Complications arising from an overdose of β-adrenergic agonists are due to:

1) the deterioration of bronchial obstruction and the development of the so-called ricochet syndrome (sudden sudden bronchospasm). On the other hand, with the syndrome of "pulmonary closure" due to the expansion of the bronchial vessels with prolonged stimulation of β ₂ receptors and an increase in edema of the bronchial mucosa (especially of small caliber);

2) a long stimulating effect of β-adrenostimulants on the heart, as a result of which the heart constantly works in extreme mode under conditions of prolonged hypoxia, which leads to serious metabolic disorders in the heart muscle. As a result, the development of heart rhythm disturbances is possible.

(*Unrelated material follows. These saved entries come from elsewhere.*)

-- ==== Sys2Proof/Laws/PerInstr.lean ====
section
/-!
SUPPORT. Statements made per instruction: `30_encoding.md` rules R90 and R95.
-/
namespace Sys2Proof.Laws.EncodedShape

/-- The encoding is an opcode byte and the trailing bytes its format has, so that the length of the
instruction is the one its opcode byte gives. -/
def Statement (i : Instr) : Prop :=
  i.wf = true → ∃ op tail, encode i = op :: tail ∧ (encode i).length = instrLength op

/-- The length of each nibble family, whatever the selector. -/
theorem instrLength_nibble (sel : Code) :
    instrLength (joinNibbles 0x8 sel) = 2 ∧ instrLength (joinNibbles 0x9 sel) = 3 ∧
      instrLength (joinNibbles 0xA sel) = 1 ∧ instrLength (joinNibbles 0xB sel) = 1 ∧
      instrLength (joinNibbles 0xC sel) = 1 ∧ instrLength (joinNibbles 0xD sel) = 1 ∧
      instrLength (joinNibbles 0xE sel) = 2 ∧ instrLength (joinNibbles 0xF sel) = 3 := by
  revert sel; decide

/-- An illegal opcode byte is one byte long. -/
theorem instrLength_illegal (op : Byte) (h : isIllegalOpcode op = true) : instrLength op = 1 := by
  revert op; decide +kernel

theorem nop : Statement .nop := fun _ => ⟨_, _, rfl, rfl⟩
theorem add8 (x y : Code) : Statement (.add8 x y) := fun _ => ⟨_, _, rfl, rfl⟩
theorem add16 (x y : Code) : Statement (.add16 x y) := fun _ => ⟨_, _, rfl, rfl⟩
theorem sub8 (x y : Code) : Statement (.sub8 x y) := fun _ => ⟨_, _, rfl, rfl⟩
theorem sub16 (x y : Code) : Statement (.sub16 x y) := fun _ => ⟨_, _, rfl, rfl⟩
theorem incc : Statement .incc := fun _ => ⟨_, _, rfl, rfl⟩
theorem decc : Statement .decc := fun _ => ⟨_, _, rfl, rfl⟩
theorem neg (x y : Code) : Statement (.neg x y) := fun _ => ⟨_, _, rfl, rfl⟩
theorem and8 (x y : Code) : Statement (.and8 x y) := fun _ => ⟨_, _, rfl, rfl⟩
theorem or8 (x y : Code) : Statement (.or8 x y) := fun _ => ⟨_, _, rfl, rfl⟩
theorem xor8 (x y : Code) : Statement (.xor8 x y) := fun _ => ⟨_, _, rfl, rfl⟩
theorem rol8 (x y : Code) : Statement (.rol8 x y) := fun _ => ⟨_, _, rfl, rfl⟩
theorem shf8 (x y : Code) : Statement (.shf8 x y) := fun _ => ⟨_, _, rfl, rfl⟩
theorem mul8 (x y : Code) : Statement (.mul8 x y) := fun _ => ⟨_, _, rfl, rfl⟩
theorem mov8 (x y : Code) : Statement (.mov8 x y) := fun _ => ⟨_, _, rfl, rfl⟩
theorem mov16 (x y : Code) : Statement (.mov16 x y) := fun _ => ⟨_, _, rfl, rfl⟩
theorem movx (tag : Byte) : Statement (.movx tag) := fun _ => ⟨_, _, rfl, rfl⟩
theorem ldbBp (d : Byte) : Statement (.ldbBp d) := fun _ => ⟨_, _, rfl, rfl⟩
theorem ldbC : Statement .ldbC := fun _ => ⟨_, _, rfl, rfl⟩
theorem stbBp (d : Byte) : Statement (.stbBp d) := fun _ => ⟨_, _, rfl, rfl⟩
theorem stbC : Statement .stbC := fun _ => ⟨_, _, rfl, rfl⟩
theorem swp : Statement .swp := fun _ => ⟨_, _, rfl, rfl⟩
theorem ldwBp (d : Byte) : Statement (.ldwBp d) := fun _ => ⟨_, _, rfl, rfl⟩
theorem ldwC : Statement .ldwC := fun _ => ⟨_, _, rfl, rfl⟩
theorem rdt : Statement .rdt := fun _ => ⟨_, _, rfl, rfl⟩
theorem wrt : Statement .wrt := fun _ => ⟨_, _, rfl, rfl⟩
theorem stwBp (d : Byte) : Statement (.stwBp d) := fun _ => ⟨_, _, rfl, rfl⟩
theorem stwC : Statement .stwC := fun _ => ⟨_, _, rfl, rfl⟩
theorem jmp (target : Word) : Statement (.jmp target) := fun _ => ⟨_, _, rfl, rfl⟩
theorem jz (target : Word) : Statement (.jz target) := fun _ => ⟨_, _, rfl, rfl⟩
theorem jc (target : Word) : Statement (.jc target) := fun _ => ⟨_, _, rfl, rfl⟩
theorem jnz (target : Word) : Statement (.jnz target) := fun _ => ⟨_, _, rfl, rfl⟩
theorem jnc (target : Word) : Statement (.jnc target) := fun _ => ⟨_, _, rfl, rfl⟩
theorem call (target : Word) : Statement (.call target) := fun _ => ⟨_, _, rfl, rfl⟩
theorem calla : Statement .calla := fun _ => ⟨_, _, rfl, rfl⟩
theorem int (code : Byte) : Statement (.int code) := fun _ => ⟨_, _, rfl, rfl⟩
theorem ret : Statement .ret := fun _ => ⟨_, _, rfl, rfl⟩
theorem rti : Statement .rti := fun _ => ⟨_, _, rfl, rfl⟩
theorem ei : Statement .ei := fun _ => ⟨_, _, rfl, rfl⟩
theorem di : Statement .di := fun _ => ⟨_, _, rfl, rfl⟩
theorem eci : Statement .eci := fun _ => ⟨_, _, rfl, rfl⟩
theorem dci : Statement .dci := fun _ => ⟨_, _, rfl, rfl⟩
theorem rsv54 : Statement .rsv54 := fun _ => ⟨_, _, rfl, rfl⟩
theorem rsv55 : Statement .rsv55 := fun _ => ⟨_, _, rfl, rfl⟩
theorem inp : Statement .inp := fun _ => ⟨_, _, rfl, rfl⟩
theorem out : Statement .out := fun _ => ⟨_, _, rfl, rfl⟩
theorem hlt : Statement .hlt := fun _ => ⟨_, _, rfl, rfl⟩
theorem mvi8 (sel : Code) (imm : Byte) : Statement (.mvi8 sel imm) :=
  fun _ => ⟨_, _, rfl, (instrLength_nibble sel).1.symm⟩
theorem mvi16 (sel : Code) (imm : Word) : Statement (.mvi16 sel imm) :=
  fun _ => ⟨_, _, rfl, (instrLength_nibble sel).2.1.symm⟩
theorem push8 (sel : Code) : Statement (.push8 sel) :=
  fun _ => ⟨_, _, rfl, (instrLength_nibble sel).2.2.1.symm⟩
theorem push16 (sel : Code) : Statement (.push16 sel) :=
  fun _ => ⟨_, _, rfl, (instrLength_nibble sel).2.2.2.1.symm⟩
theorem pop8 (sel : Code) : Statement (.pop8 sel) :=
  fun _ => ⟨_, _, rfl, (instrLength_nibble sel).2.2.2.2.1.symm⟩
theorem pop16 (sel : Code) : Statement (.pop16 sel) :=
  fun _ => ⟨_, _, rfl, (instrLength_nibble sel).2.2.2.2.2.1.symm⟩
theorem adi8 (sel : Code) (imm : Byte) : Statement (.adi8 sel imm) :=
  fun _ => ⟨_, _, rfl, (instrLength_nibble sel).2.2.2.2.2.2.1.symm⟩
theorem adi16 (sel : Code) (imm : Word) : Statement (.adi16 sel imm) :=
  fun _ => ⟨_, _, rfl, (instrLength_nibble sel).2.2.2.2.2.2.2.symm⟩
theorem illegal (op : Byte) : Statement (.illegal op) :=
  fun h => ⟨op, [], rfl, (instrLength_illegal op h).symm⟩

end Sys2Proof.Laws.EncodedShape
end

In this case, palpitations, tremors, headaches, tachyarrhythmias, and increased irritability may develop.

Nevertheless, it should be noted that the main disadvantage of the prototype method in the treatment of AD is, as mentioned above, not achieving remission in the condition of patients, but only a significant decrease in the frequency of asthma attacks. In addition, patients have to constantly take a large number of the above, not indifferent, and sometimes dangerous, drugs for the body.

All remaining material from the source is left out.